Resumo do buraco: dos 58 hospitais, AMEs e serviços de diagnóstico do estado de São Paulo geridos OSS por contrato de gestão, 41 tiveram déficit em 2010, segundo o relatório das OSS publicado no Diário Oficial do Estado de São Paulo, publicado em abril de 2011. O que representa 70%.
SECONCI, SPDM E FUNDAÇÃO ABC NÃO RESPONDEM
Esta repórter contatou as OSS responsáveis pelos hospitais com déficit para saber o motivo dessa situação.
O Seconci-SP não respondeu, apesar de diversos telefonemas e emails para a sua assessoria de imprensa. O Seconci administra os hospitais Geral de Itapecerica da Serra, Estadual de Vila Alpina, Regional de Cotia, Estadual de Sapobemba e AME Heliópolis. Por meio de convênios com a prefeitura de São Paulo, também cuida de cinco AMAs (unidades de Assistência Médica Ambulatorial). Abaixo resumo do balanço do Estadual de Vila Alpina.

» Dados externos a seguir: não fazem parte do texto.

-- ==== Sys2Proof/Laws/Tables.lean ====
section
/-! SUPPORT. Laws of the sparse tables and of the counters of Ops.lean: what a read gives after an update. -/
namespace Sys2Proof.Laws
open Sys2Proof.Machine

/-- A search for a key is not changed by leaving out entries of other keys. -/
theorem find_key_filter {α : Type} {p : Nat × α → Bool} {x : Nat} (hp : ∀ e : Nat × α, e.1 = x → p e = true) (l : List (Nat × α)) :
    ((l.filter p).find? fun e => e.1 == x) = l.find? fun e => e.1 == x := by
  induction l with
  | nil => rfl
  | cons e r ih =>
    by_cases he : e.1 = x
    · rw [List.filter_cons, if_pos (hp e he), List.find?_cons, List.find?_cons, show (e.1 == x) = true by simpa using he]
    · rw [List.filter_cons, List.find?_cons, show (e.1 == x) = false by simpa using he]
      split
      · rw [List.find?_cons, show (e.1 == x) = false by simpa using he]; exact ih
      · exact ih

/-- A search among entries of other keys finds none. -/
theorem find_key_none {α : Type} {p : Nat × α → Bool} {x : Nat} (hp : ∀ e : Nat × α, e.1 = x → p e = false) (l : List (Nat × α)) :
    ((l.filter p).find? fun e => e.1 == x) = none := by
  rw [List.find?_eq_none]
  intro e he
  have := (List.mem_filter.mp he).2
  intro hx
  rw [hp e (by simpa using hx)] at this
  cases this

theorem tget_tset_same {α : Type} (k : Nat) (v : α) (l : List (Nat × α)) : tget k (tset k v l) = some v := by
  unfold tget tset
  rw [List.find?_append, find_key_none (fun e he => by simp [he]), Option.none_or, List.find?_cons]
  simp

theorem tget_tset_other {α : Type} {j k : Nat} (h : j ≠ k) (v : α) (l : List (Nat × α)) : tget j (tset k v l) = tget j l := by
  unfold tget tset
  rw [List.find?_append, List.find?_cons, show ((k, v).1 == j) = false by simpa using Ne.symm h]
  congr 1
  rcases Nat.lt_or_gt_of_ne h with h | h
  · rw [find_key_filter (fun e he => by simpa [he] using h), find_key_none (fun e he => by simp [he]; omega), Option.or_none]
  · rw [find_key_none (fun e he => by simp [he]; omega), find_key_filter (fun e he => by simpa [he] using h), Option.none_or]

theorem tget_tdel_same {α : Type} (k : Nat) (l : List (Nat × α)) : tget k (tdel k l) = none := by
  unfold tget tdel
  rw [find_key_none (fun e he => by simp [he])]
  rfl

theorem tget_tdel_other {α : Type} {j k : Nat} (h : j ≠ k) (l : List (Nat × α)) : tget j (tdel k l) = tget j l := by
  unfold tget tdel
  rw [find_key_filter (fun e he => by simpa [he] using h)]

theorem tget_tmap_same {α : Type} (k : Nat) (f : α → α) (l : List (Nat × α)) : tget k (tmap k f l) = (tget k l).map f := by
  unfold tget tmap
  induction l with
  | nil => rfl
  | cons e r ih =>
    by_cases he : e.1 = k
    · simp [he]
    · have hb : (e.1 == k) = false := by simpa using he
      simp only [List.map_cons, hb, Bool.false_eq_true, ↓reduceIte, List.find?_cons]
      exact ih

theorem tget_tmap_other {α : Type} {j k : Nat} (h : j ≠ k) (f : α → α) (l : List (Nat × α)) : tget j (tmap k f l) = tget j l := by
  unfold tget tmap
  induction l with
  | nil => rfl
  | cons e r ih =>
    by_cases he : e.1 = k
    · have hj : (e.1 == j) = false := by simp [he, Ne.symm h]
      simp only [List.map_cons, show (e.1 == k) = true by simpa using he, ↓reduceIte, List.find?_cons, hj]
      exact ih
    · simp only [List.map_cons, show (e.1 == k) = false by simpa using he, Bool.false_eq_true, ↓reduceIte, List.find?_cons]
      cases (e.1 == j)
      · exact ih
      · rfl

/-- The element an update by index reaches, and the others. -/
theorem getD_lmap {α : Type} {i j : Nat} {f : α → α} {l : List α} {d : α} (h : i < l.length) :
    (lmap i f l).getD j d = if j = i then f (l.getD j d) else l.getD j d := by
  unfold lmap
  rw [List.getD_eq_getElem?_getD, List.getElem?_modify, List.getD_eq_getElem?_getD]
  by_cases hj : j = i
  · subst hj
    simp [List.getElem?_eq_getElem h]
  · rw [if_neg hj]
    cases h' : l[j]? with
    | none => rfl
    | some x => simp [Ne.symm hj]

/-- A counter that has been raised. -/
theorem counter_bumpBy_same (n number inst : Nat) (s : State) :
    (s.bumpBy n number inst).counter number inst = (s.counter number inst + n) % 2 ^ 64 := by
  unfold State.bumpBy State.counter counterSet
  dsimp only
  split
  · rename_i h0
    rw [h0]
    rw [List.find?_eq_none.mpr (by
      intro e he
      have := (List.mem_filter.mp he).2
      simpa using this)]
    rfl
  · rw [List.find?_cons]
    simp

theorem counter_bump_same (number inst : Nat) (s : State) :
    (s.bump number inst).counter number inst = (s.counter number inst + 1) % 2 ^ 64 := counter_bumpBy_same 1 number inst s

end Sys2Proof.Laws
end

A SPDM, ligada à Universidade Federal de São Paulo (Unifesp) não quis se manifestar. Por meio de sua assessora de imprensa, disse que só a Secretaria Estadual de Saúde poderia dar esclarecimentos. A SPDM gerencia nove hospitais no estado de São Paulo, sendo quatro estaduais: Brigadeiro e Geral de Pirajussara, na capital, Luzia de Pinho Melo, em Mogi das Cruzes, e Estadual de Diadema.
A Casa de Saúde Santa Marcelina achou melhor que o diretor de cada hospital esclarecesse o déficit.
“Há vários motivos para o prejuízo no ano que passou, mas o principal, responsável por mais de 90% dessa situação, é o orçamento inadequado. Como aconteceu em 2010, 2009 e alguns outros anos anteriores, as partes negociavam já sabendo que o dinheiro não seria suficiente para cobrir as metas de atendimento”, explica a esta repórter Carlos Alberto Ferreira, diretor do Hospital Estadual Itaim. “Só que, geralmente lá por setembro, outubro ou novembro, se reviam os valores e um termo aditivo de contrato era assinado para cobrir a diferença. Em 2010, devido à morte do doutor Barradas e mudança de secretário, isso não aconteceu plenamente. Daí por que o dinheiro não deu.”
Já a responsável pelo Hospital Estadual de Itaquaquecetuba não quis falar. Recomendou-me contatar a assessoria de imprensa da Secretaria Estadual de Saúde.
A Irmandade da Santa Casa de Misericórdia de São Paulo é gestora de vários serviços de saúde estaduais, entre os quais os hospitais Geral de Guarulhos, Estadual de Francisco Morato, Estadual de Franco da Rocha “Dr. Albano da Franca Rocha Sobrinho”, Centro Hospitalar do Sistema Penitenciário e o Centro de Atenção Integrada à Saúde Mental de Franco da Rocha – Complexo Hospitalar do Juquery.
Resposta ao Viomundo: “No ano passado, parte dos recursos foi contingenciada. Atualmente a situação está equilibrada”.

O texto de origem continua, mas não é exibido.